We have much still to learn about this great and dynamic topographic feature, but what we do know hints at the turmoil going on every day beneath waters of Monterey Bay - visit, turn your back on the commercial claptrap of Cannery Row, stare out to sea, and wonder.
[The resources on the Monterey Canyon are vast, many of them originating from the MBARI, the USGS, workers at California State University at Monterey, Stanford, and other research institutions. Brian at Clastic Detritus (who has also posted on the canyon) kindly provided a link to a USGS paper by Fildani and Normark (the latter being one of the long-term canyon workers), http://walrus.wr.usgs.gov/reports/reprints/Fildani_MG_206.pdf; some of the material for this post has also been taken from two Geological Society of America papers: Trail of sand in upper Monterey Canyon: Offshore California, by Paull and others at MBARI (Geological Society of America Bulletin 2005;117;1134-1145) and Semiannual patterns of erosion and deposition in upper Monterey Canyon from serial multibeam bathymetry by Smith and others at California State, Monterey (Geological Society of America Bulletin 2005;117;1123-1133).
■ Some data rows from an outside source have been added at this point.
/-- The cell table. -/
def Dev.loadCells (d : Dev) (es : List Config.EmberCell) : Dev :=
  es.foldl (fun d c =>
    let s := c.slot
    if c.state == csADMITTED then
      { d with twin := { d.twin with take := { d.twin.take with deadmit := d.twin.take.deadmit ++ [s] } } }
    else if c.state == csABSENT || c.state == csANNOUNCED then d
    else
      let d := d.setCell s { echoHold := true }
      d.sets [(Reg.CELL.STATE s, c.state), (Reg.CELL.CMD_STATE s, c.cmd), (Reg.CELL.SEQ s, c.seq),
        (Reg.CELL.FLAGS s, setBit 0 flUNCONFIRMED + if c.excluded then setBit 0 flEXCLUDED else 0),
        (Reg.CELL.EQD s, c.eqd), (Reg.CELL.DL_DELAY s, c.dl), (Reg.CELL.EQ_ADJ s, c.eqAdj), (Reg.CELL.SW_COUNT s, c.swCount),
        (Reg.CELL.RTT s, d.loadedRtt c),
        (Reg.CELL.STATE_TT s, d.ownTt c.stateTt)]) d

/-- Kiln: the structure first, then nodes and sinks as they stand in the ember. The sinks count as fresh. -/
def Dev.loadKiln (d : Dev) (e : Config.Ember) : Dev :=
  let d := (d.setKiln { d.kiln with reload := true }).kilnLoad.kilnStart
  let d := e.nodes.foldl (fun d n =>
    match Tab.find d.kiln.nodes n.node with
    | some x =>
      let d := d.sets [(Reg.NODE.OUT0 n.node, n.out0), (Reg.NODE.OUT1 n.node, n.out1), (Reg.NODE.STATUS n.node, n.status)]
      let d := d.sets ((List.range 4).map (fun i => (Reg.NODE.S n.node i, n.s.getD i 0)))
      d.setNode n.node { x with work0 := BitVec.ofNat 32 n.out0, work1 := BitVec.ofNat 32 n.out1
                                stale0 := n.status.testBit 1, stale1 := n.status.testBit 2, gateTo := n.gateTo, reinit := n.reinit }
    | none => d) d
  let d := (List.range 4).foldl (fun d k =>
    let g := e.rgs.getD k ((d.rgx k).mult, (d.rgx k).phase)
    d.setRgx k { d.rgx k with mult := g.1, phase := g.2 }) d
  (List.range 112).foldl (fun d s =>
    (d.set (Reg.SINKVAL.SINK_VALUE s) (e.sinks.getD s (0, false)).1).setSinkStale s false) d

/-- Time: the servo as it was; EPOCH_SEC and OFFSET so that own station time equals the partner's at the instant of the
latest DELTA_TT. -/
def Dev.loadTime (d : Dev) (e : Config.Ember) : Dev :=
  let own : Int := match d.twin.deltas with
    | (_, t) :: _ => t
    | [] => d.tt
  let rate := toSigned 32 e.rate
  let st := stWith rate (toSigned 64 e.offset) (own + d.deltaTt)
  let d : Dev := { d with time := { d.time with integ := e.integ, measure := none, sync := none, lastRef := none, lockRun := 0 } }
  ((d.sets [(Reg.SERVO.STATE, e.servoState), (Reg.TB.RATE, e.rate), (Reg.TB.EPOCH_SEC, e.epoch)]).setI Reg.TB.OFFSET 64
    (st - stWith rate 0 own)).timeChange d

/-- Lanes, profiles and a profile change in progress, which ends ABORTED: its ABORTs leave from frame m on. -/
def Dev.loadOthers (d : Dev) (e : Config.Ember) : Dev :=
  let d := d.sets [(Reg.SPARE.LANE_MAP, e.laneMap), (Reg.SPARE.FAILED_LANES, e.failedLanes)]
  let d := (List.range 6).foldl (fun d a => (d.set (Reg.LANE.PHYS_LANE a) (field e.laneMap (4 * a) 4)).set (Reg.MODE.PROFILE_ARM a) (e.profiles.getD a 0)) d
  let d := match (List.range 6).find? (fun a => field e.laneMap (4 * a) 4 == 6) with
    | some a => d.sets [(Reg.SPARE.SERVES, a), (Reg.SPARE.SPARE_STATE, 2)]
    | none => d
  if e.modeArms == 0 then d
  else Dev.set { d with link := { d.link with mode := { arms := e.modeArms, aborts := 4 } } } Reg.MODE.STATE 1

/-- Time compares, the commit compare and angle compares stand idle. -/
def Dev.idleCompares (d : Dev) : Dev :=
  let d := (List.range 16).foldl (fun d n => d.set (Reg.TC.STATUS n) (clearBits (d.get (Reg.TC.STATUS n)) 3)) d
  let d := [0, 1].foldl (fun d g => (d.setGau g { d.gau g with hit := none }).set (Reg.GAU.CMP_STATUS g) 0) d
  d.set Reg.COMMIT.TIME_ARMED 0

/-- EMBER_LOAD_DONE (spec R407, R408). -/
def Dev.emberLoad (d : Dev) (m : Memory) : Dev :=
  let tk := d.twin.take
  if !(d.ds == dsTAKEOVER && tk.awake && !tk.loaded) then d
  else
    let d := d.idleCompares
    let c := d.chooseEmber m
    let d : Dev := { d with twin := { d.twin with take := { tk with loaded := true, ember := c.map Prod.snd } } }
    match c with
    | none => ((d.setKiln { d.kiln with reload := true }).kilnLoad.kilnStart).maintSpares
    | some (src, e) =>
      let d := if src == 2 then (d.rise Reg.TWIN.LEAVES 3 uTWIN).raise 217 0 else d
      let be := d.ownTt e.be
      let d := d.sets [(Reg.TKO.SOURCE, src), (Reg.TKO.EMBER_AGE, ofSigned 32 (diffW 64 tk.declTt be / 10000)),
        (Reg.EMBER.LAST_FRAME, e.e % 2 ^ 32), (Reg.EMBER.LAST_TT, be)]
      (((((d.loadConfig e.config).loadCells e.cells).loadKiln e).loadTime e).loadOthers e).maintSpares

/-- The arms that resume (spec R410). -/
def Dev.resumeArms (d : Dev) : Nat :=
  match d.twin.take.ember with
  | none => 0
  | some e =>
    let bits := match d.twin.take.bits with
      | some b => b
      | none => (List.range 6).foldl (fun v a => putBit v a ((e.arms.getD a (0, 0)).1 != asBLOCKED)) 0
    (List.range 6).foldl (fun v a => putBit v a (bits.testBit a && d.armMapped a)) 0

/-- An arm from BLOCKED to OPEN with CAUSE TAKEOVER; its watchdog runs from here. -/
def Dev.armResume (d : Dev) (a : Nat) : Dev :=
  let d := (d.unban a).armSet a asOPEN caTAKEOVER
  let x := d.arm a
  let d := d.setArm a { x with pos := !(F32.lt x.cur.rNew F32.zero), burst := 0, burstDone := false, closeFrame := none, req := none, asks := [] }
  (d.watchdog a (siOf d.frame.bn)).ranked a (siOf d.frame.bn) 4

/-- Loop and lane at B(m): r_prev and r_new take I_REF (spec R408). -/
def Dev.armTakes (d : Dev) (a : Nat) : Dev :=
  let r := (d.sink (7 * a)).1
  let c : RefX := { rPrev := r, rNew := r, si0 := siOf d.frame.bn, ns := d.get Reg.LINK.TF, tf := d.tf, vKiln := (d.sink (7 * a + 1)).1
                    vSum := d.getF (Reg.LANE.VCAP_SUM a), healthy := d.get (Reg.LANE.HEALTHY a) }
  (d.setArm a { d.arm a with cur := c, old := c }).laneFrame a (fun i => d.sink (7 * a + 2 + i))

/-- The frame count of B(m) (spec R409). -/
def Dev.resumeCount (d : Dev) (bm : Nat) : Nat :=
  match d.twin.take.ember with
  | some e => ((e.e : Int) + diffW 64 (ofSigned 64 ((bm : Int) + d.deltaTt)) e.be / d.tf + 1).toNat
  | none => d.frame.n + 1

/-- TAKEOVER_RESUME: the frame grid starts at the last TT multiple of 1,000 (log 117), links restart, arms resume (spec R409–R411). -/
def Dev.resume (d : Dev) (m : Memory) : Dev :=
  if !(d.ds == dsTAKEOVER && d.twin.take.loaded && !d.frame.run) then d
  else
    let bm := d.tt - d.tt % 1000
    let d : Dev := { d with link := { d.link with moved := [] }, frame := { d.frame with run := true, started := true, n := d.resumeCount bm, bnOld := bm, bn := bm, next := bm + d.tf } }
    let arms := d.resumeArms
    let d := (List.range 6).foldl Dev.armTakes d
    let d := (d.snapshotFrame.kilnFrame m).pwmFrame
    let d := d.portsFrame.modeFrame
    let d := d.twin.take.deadmit.foldl Dev.deadmit d
    let d := ((List.range 6).filter arms.testBit).foldl Dev.armResume d
    let t := d.twin
    let d : Dev := { d with twin := { t with take := { t.take with resumed := arms, left := arms, bm := bm, deadmit := [] } } }
    let d := d.sets [(Reg.TKO.RESULT, if t.take.ember.isNone then 2 else if arms == 0 then 3 else 1), (Reg.TKO.RESUME_TT, bm),
      (Reg.TKO.DURATION, (bm - t.take.declTt) / 10 + 40)]
    if arms == 0 then ((d.blockPorts d.mappedPorts).rise Reg.TWIN.LEAVES 4 uTWIN).raise 211 0 else d

/-- The takeover is complete at the snapshot of B(m+1) (spec R413). -/
def Dev.takeoverFrame (d : Dev) : Dev :=
  if d.ds == dsTAKEOVER && d.frame.run && decide (d.twin.take.bm < d.frame.bn) then
    let n := (d.knownSlots.filter (fun s => d.flag s flUNCONFIRMED)).length
    let d := (d.set Reg.TKO.UNCONFIRMED n).count Reg.TWIN.TAKEOVERS 32 1
    ((d.rise Reg.TWIN.LEAVES 5 uTWIN).raise 210 0).changeState dsRUNNING
  else d

/-- A resumed arm has closed; with the last one, CLOSED_TT, and for a swap the proof test (spec R415). -/
def Dev.takeArm (d : Dev) (a : Nat) : Dev :=
  let tk := d.twin.take
  if tk.left.testBit a && d.armState a == asCLOSED then
    let left := clearBits tk.left (1 <<< a)
    let d : Dev := { d with twin := { d.twin with take := { tk with left := left } } }
    if left != 0 then d
    else
      let d := d.set Reg.TKO.CLOSED_TT d.tt
      if tk.swap && decide (d.tt ≤ tk.bm + 100 * d.tf) then (d.count Reg.TWIN.SWAPS 32 1).proofReset else d
  else d

/-! The primary identity (spec R402). -/

/-- IDENTITY_ANNOUNCE: at 0, 50 and 100 ms after the take, on each enabled interface. -/
def Dev.identityAnnounce (d : Dev) : Dev :=
  let t := d.twin
  if 0 < t.annLeft && d.get Reg.TWIN.LEASE == 1 && decide (t.annAt + (3 - t.annLeft) * 500000000 ≤ d.now) then
    let one (d : Dev) (n : Nat) : Dev :=
      let d := if d.on Reg.CONVIP.V4_EN then d.frameOut n (.arp (d.get Reg.CONVIP.V4_ADDR) true) else d
      if d.on Reg.CONVIP.V6_EN then
        d.frameOut n (.neighbour (d.get Reg.CONVIP.V6_ADDR_HI * 2 ^ 64 + d.get Reg.CONVIP.V6_ADDR_LO) true) else d
    let d := (if d.prp then [0] else [0, 1]).foldl one d
    { d with twin := { d.twin with annLeft := t.annLeft - 1 } }
  else d

end Sys2Proof.Machine
end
If any readers are interested, but cannot access GSA journals, please let me know and I can email a copy. General articles can be found at the MBARI site, this one (which includes the images at the top of the post and of the shifted instrumentation package) being particularly good, and here's a summary of the Trail of Sand paper. Fantastic data on California coastal sediment movement and sand budgets can be found in the report, http://www.dbw.ca.gov/csmw/pdf/Sand_Budgets_Major_Littoral_Cells.pdf, downloadable from the Coastal Sediment Management Workgroup site that contains all kinds of other goodies.]
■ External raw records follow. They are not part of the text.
/-- CORE_WAKE_DONE, EMBER_LOAD_DONE and TAKEOVER_RESUME (spec R406–R411): once released, a takeover wakes the core, whose
station inputs start from their present levels, or goes to SAFE where its check fails; it loads the newest complete ember that
checks, or none; frames restart at the last TT multiple of 1,000 with the count that the ember gives, and its arms that were not
BLOCKED go to OPEN with CAUSE TAKEOVER. Station inputs and RTT after the wake are as logs 88 and 87 say; a takeover without an
ember goes on with its own count (log 57), and the boundary from which frames restart is the last multiple of 1,000 (log 117).
-/
def Obligations.TakeoverWakesLoadsAndResumes : Prop :=
  ∀ (s : State) (dt : Nat) (ok : Bool) (em : Config.Ember),
    let d := s.met dt
    let k := s.dev.twin.take
    let idle := fun i : Instr => Completes i s (fun t => Framed [] dt s t ∧ t.dev.inner = s.dev.inner)
    let wakes := s.dev.ds = dsTAKEOVER ∧ s.dev.twin.released = true ∧ k.awake = false
    let loads := s.dev.ds = dsTAKEOVER ∧ k.awake = true ∧ k.loaded = false
    let resumes := s.dev.ds = dsTAKEOVER ∧ k.loaded = true ∧ s.dev.frame.run = false
    let bm := d.tt - d.tt % 1000
    let grid := fun (t : State) (n : Nat) => t.dev.frame = { s.dev.frame with
      run := true, started := true, n := n, bnOld := bm, bn := bm, next := bm + s.dev.get Reg.LINK.TF * 1000 }
    (¬wakes → idle (.coreWakeDone dt ok)) ∧
    (wakes → Completes (.coreWakeDone dt true) s (fun t => t.dev.twin.take = { k with awake := true } ∧ t.dev.ds = dsTAKEOVER ∧
      (∀ n, n < 8 → t.dev.bit Reg.STN.IN_LEVEL n = s.dev.stnNow n) ∧
      Framed ([Reg.STN.IN_LEVEL, Reg.STN.LEAVES] ++ summaryKeys) dt s t ∧
      t.dev.heart = { s.dev.heart with twin := { s.dev.twin with take := { k with awake := true } } })) ∧
    (wakes → Completes (.coreWakeDone dt false) s (fun t => t.dev.ds = dsSAFE ∧ t.dev.tripReq = true ∧ t.pending = s.pending)) ∧
    (¬loads → idle (.emberLoadDone dt)) ∧
    (loads → Completes (.emberLoadDone dt) s (fun t => t.dev.twin.take.loaded = true ∧ t.dev.ds = dsTAKEOVER ∧
      (∀ n, n < 16 → t.dev.bit (Reg.TC.STATUS n) tcARMED = false) ∧ t.dev.get Reg.COMMIT.TIME_ARMED = 0 ∧
      (match d.chooseEmber s.mem with
        | none => t.dev.twin.take.ember = none
        | some (src, e) => t.dev.twin.take.ember = some e ∧ t.dev.get Reg.TKO.SOURCE = src ∧
            t.dev.get Reg.EMBER.LAST_FRAME = e.e % 2 ^ 32 ∧
            (src = 2 → t.dev.bit Reg.TWIN.LEAVES 3 = true)) ∧ t.pending = s.pending)) ∧
    (¬resumes → idle (.takeoverResume dt)) ∧
    (resumes → k.ember = none → Completes (.takeoverResume dt) s (fun t => grid t (s.dev.frame.n + 1) ∧
      t.dev.get Reg.TKO.RESULT = 2 ∧ t.dev.get Reg.TKO.RESUME_TT = bm ∧ t.dev.bit Reg.TWIN.LEAVES 4 = true ∧
      t.dev.twin.take.resumed = 0 ∧ t.pending = s.pending)) ∧
    (resumes → k.ember = some em → Completes (.takeoverResume dt) s (fun t =>
      let bits := match k.bits with
        | some b => b
        | none => (List.range 6).foldl (fun v a => putBit v a ((em.arms.getD a (0, 0)).1 != asBLOCKED)) 0
      grid t ((em.e : Int) + diffW 64 (ofSigned 64 ((bm : Int) + s.dev.deltaTt)) em.be / (s.dev.get Reg.LINK.TF * 1000 : Int) + 1).toNat ∧
      t.dev.get Reg.TKO.RESUME_TT = bm ∧ t.dev.get Reg.TKO.DURATION = (bm - k.declTt) / 10 + 40 ∧
      (∀ a, a < 6 → t.dev.twin.take.resumed.testBit a = (bits.testBit a && s.dev.armMapped a)) ∧
      (∀ a, a < 6 → bits.testBit a = true → s.dev.armMapped a = true →
        t.dev.armState a = asOPEN ∧ t.dev.armCause a = caTAKEOVER) ∧
      t.dev.get Reg.TKO.RESULT = (if t.dev.twin.take.resumed = 0 then 3 else 1) ∧ t.pending = s.pending))

/-- ACQ_ARM, ACQ_ABORT, ACQ_PRETIME_ELAPSED, ACQ_RECORD_DONE and SEGMENT_RELEASE (spec R419, R423, R425–R429): an ARM is refused
by device state, a running record, rate, need, want of a stream and want of a segment, in that order; an admitted one fills the
lowest EMPTY segment; PRE_TIME later the record is ARMED; at end TT it is DONE in its segment; an abort before end TT leaves an
ABORTED record, after it sets ABORT_LATE; a RELEASE empties a segment. A record is DONE once every stream has written its
entries. Which segment OVERWRITE frees, the rounding of the need, and the order of the refusals are as log 42 says. -/
def Obligations.AcquisitionRecords : Prop :=
  ∀ (s : State) (dt : Nat) (seg : Fin 16) (tt0 si w : Nat),
    let d := s.met dt
    let x := s.dev.acq
    let g := s.dev.get Reg.ACQ.SEGMENT
    let st := s.dev.acqState
    let arm := Instr.acqArm dt 1
    let abort := Instr.acqAbort dt 1
    let refused := fun (i : Instr) (v : Nat) => Completes i s (fun t =>
      t.dev.status = v ∧ Framed [] dt s t ∧ t.dev.inner = s.dev.inner)
    let denied := fun (v why : Nat) => Completes arm s (fun t => t.dev.status = v ∧ t.dev.get Reg.ACQ.ARM_RESULT = why ∧
      Framed [Reg.ACQ.ARM_RESULT] dt s t ∧ t.dev.inner = s.dev.inner)
    let fast := (4000000000 : Rat) < s.dev.acqRate
    let big := Mem.acqSize < s.dev.acqNeed * s.dev.get Reg.ACQ.SEGMENTS
    let bare := ∀ n, n < 16 → s.dev.get (Reg.STRM.KIND n) = 0
    let may := s.dev.ds ∈ [dsCONFIGURED, dsLINKS_UP, dsADMITTED, dsREADY, dsRUNNING] ∧ s.dev.acqBusy = false
    let acq := fun t : State => t.dev.heart = { s.dev.heart with acq := { t.dev.acq with ecTick := 0, ecSeen := [] } }
    let base := Mem.acq + g * x.segBytes
    let written := fun (t : State) (code : Nat) => 96 ≤ t.dev.get (Reg.SEG.LENGTH g) ∧
      t.mem.bytes base 8 = [0x54, 0x59, 0x41, 0x43, 1, 0] ++ leBytes 1 g ++ leBytes 1 code ∧
      (∀ a, ¬(base ≤ a ∧ a < base + max x.segBytes (t.dev.get (Reg.SEG.LENGTH g))) → t.mem.read a = s.mem.read a)
    let ended := x.trig = some (tt0, si, w) ∧ si * 1000 + x.postTime ≤ d.tt
    let running := x.trig = some (tt0, si, w) ∧ d.tt < si * 1000 + x.postTime
    (d.writable Reg.ACQ.ARM = true →
      (¬may → refused arm stSTATE) ∧
      (may → fast → denied stRANGE 1) ∧ (may → ¬fast → big → denied stRANGE 2) ∧ (may → ¬fast → ¬big → bare → denied stRANGE 3) ∧
      (may → ¬fast → ¬big → ¬bare → s.dev.segFree = none → denied stBUSY 4) ∧
      (∀ f, may → ¬fast → ¬big → ¬bare → s.dev.segFree = some f → f < 16 → Completes arm s (fun t =>
        t.dev.status = stOK ∧ t.dev.acqState = acFILLING ∧ t.dev.get Reg.ACQ.SEGMENT = f ∧ t.dev.get (Reg.SEG.STATE f) = 1 ∧
        t.dev.get Reg.ACQ.ARM_RESULT = 0 ∧ t.dev.get Reg.ACQ.RECORD_BYTES = s.dev.acqNeed ∧ t.dev.acq.armTt = d.tt ∧
        t.dev.acq.preTime = s.dev.get Reg.ACQ.PRE_TIME * 10000 ∧ t.dev.acq.postTime = s.dev.get Reg.ACQ.POST_TIME * 10000 ∧
        t.dev.acq.engineOpen = true ∧ t.dev.acq.trig = none ∧ t.dev.acq.blocks = [] ∧
        Framed ([Reg.ACQ.ARM_RESULT, Reg.ACQ.ADMITTED_RATE, Reg.ACQ.RECORD_BYTES, Reg.ACQ.SEGMENT, Reg.ACQ.STATE, Reg.SEG.STATE f,
          Reg.SEG.LENGTH f, Reg.SEG.TRIG_TT f] ++ (List.range 16).map Reg.STRM.RATE ++ countKeys) dt s t ∧ acq t))) ∧
    (st = acFILLING → x.armTt + x.preTime ≤ d.tt → Completes (.acqPretimeElapsed dt) s (fun t => t.dev.acqState = acARMED ∧
      Framed (Reg.ACQ.STATE :: countKeys) dt s t ∧ acq t)) ∧
    (¬(st = acFILLING ∧ x.armTt + x.preTime ≤ d.tt) →
      Completes (.acqPretimeElapsed dt) s (fun t => Framed [] dt s t ∧ t.dev.inner = s.dev.inner)) ∧
    (s.Inv → g < 16 → st = acPOST → ended → (∀ e ∈ x.streams, d.strmComplete e.2 s.dev.acqEnd = true) →
      s.dev.get Reg.ACQ.AUTO_REARM = 0 → Completes (.acqRecordDone dt) s (fun t =>
      t.dev.acqState = acDONE ∧ t.dev.get (Reg.SEG.STATE g) = 2 ∧ t.dev.bit Reg.ACQ.LEAVES 0 = true ∧
      t.dev.get Reg.ACQ.RECORDS = (s.dev.get Reg.ACQ.RECORDS + 1) % 2 ^ 32 ∧ written t 1 ∧
      KeepsBut ([Reg.ACQ.STATE, Reg.ACQ.RECORDS, Reg.ACQ.LEAVES, Reg.SEG.STATE g, Reg.SEG.LENGTH g] ++ summaryKeys ++ countKeys)
        s.dev t.dev ∧ acq t ∧ t.pending = s.pending)) ∧
    (¬(st = acPOST ∧ s.dev.acqEnd ≤ d.tt ∧ ∀ e ∈ x.streams, d.strmComplete e.2 s.dev.acqEnd = true) →
      Completes (.acqRecordDone dt) s (fun t => Framed [] dt s t ∧ t.dev.inner = s.dev.inner)) ∧
    (d.writable Reg.ACQ.ABORT = true → g < 16 →
      (s.dev.acqBusy = false → refused abort stSTATE) ∧
      (st ∈ [acFILLING, acARMED] → Completes abort s (fun t => t.dev.status = stOK ∧ t.dev.acqState = acABORTED ∧
        t.dev.get (Reg.SEG.STATE g) = 0 ∧ Framed ([Reg.ACQ.STATE, Reg.SEG.STATE g] ++ countKeys) dt s t ∧ acq t)) ∧
      (s.Inv → st = acPOST → running → Completes abort s (fun t => t.dev.status = stOK ∧ t.dev.acqState = acABORTED ∧
        t.dev.get (Reg.SEG.STATE g) = 3 ∧ written t 2 ∧
        KeepsBut ([Reg.ACQ.STATE, Reg.SEG.STATE g, Reg.SEG.LENGTH g] ++ countKeys) s.dev t.dev ∧ acq t ∧ t.pending = s.pending)) ∧
      (st = acPOST → ended → Completes abort s (fun t => t.dev.status = stOK ∧ t.dev.acqState = acPOST ∧
        t.dev.bit Reg.ACQ.LEAVES 1 = true ∧ t.dev.acq.abortLate = true ∧ Framed (Reg.ACQ.LEAVES :: summaryKeys) dt s t ∧ acq t))) ∧
    (d.writable (Reg.SEG.RELEASE seg.val) = true → seg.val < s.dev.get Reg.ACQ.SEGMENTS →
      (s.dev.get (Reg.SEG.STATE seg.val) = 1 → refused (.segmentRelease dt seg 1) stSTATE) ∧
      (s.dev.get (Reg.SEG.STATE seg.val) = 0 → refused (.segmentRelease dt seg 1) stOK) ∧
      (2 ≤ s.dev.get (Reg.SEG.STATE seg.val) → Completes (.segmentRelease dt seg 1) s (fun t => t.dev.status = stOK ∧
        t.dev.get (Reg.SEG.STATE seg.val) = 0 ∧ t.dev.get (Reg.SEG.LENGTH seg.val) = 0 ∧ t.dev.get (Reg.SEG.TRIG_TT seg.val) = 0 ∧
        Framed [Reg.SEG.STATE seg.val, Reg.SEG.LENGTH seg.val, Reg.SEG.TRIG_TT seg.val] dt s t ∧
        t.dev.inner = { s.dev.inner with acq := { x with segOrder := x.segOrder.filter (fun o => o != seg.val) } })))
Very well written and informative. The Monterey canyon system is still a bit of a mystery, but better understanding of of the dynamic nature of the canyon helps throw light on forces involved on a geologic scale.
There are a handful of geologists who also point out that the Pajaro river is periodically blocked by uplift along the San Andreas fault. Lake San Benito forms behind the dam (it's last shoreline can still be picked out along Cienega road)and finally bursts through, scouring on a large scale. It is thought to have happened many times through the Pleistocene into the Holocene. I never see this sequence mentioned in MBARI papers.
Fascinating stuff.
Posted by: Tomo H | July 25, 2015 at 02:53 PM
Thanks - an interesting update!
Posted by: Sandglass | July 26, 2015 at 05:17 PM
Does someone know the origin of the name "Elkhorn" for the slough, the canyon, or the valley? I've tried, without success, to find that information.
Posted by: George Woodward | July 30, 2015 at 03:30 PM
George Woodward - Joseph and Charlotte Roadhouse in 1852 settled on the north side of Estero Grande, where the Packard Ranch is today. The Slough was call Roadhouse Slough during that era but he named it Elkhorn. Perhaps because there were tule elk in the valley and/or the shape of the slough resembles an elk antler.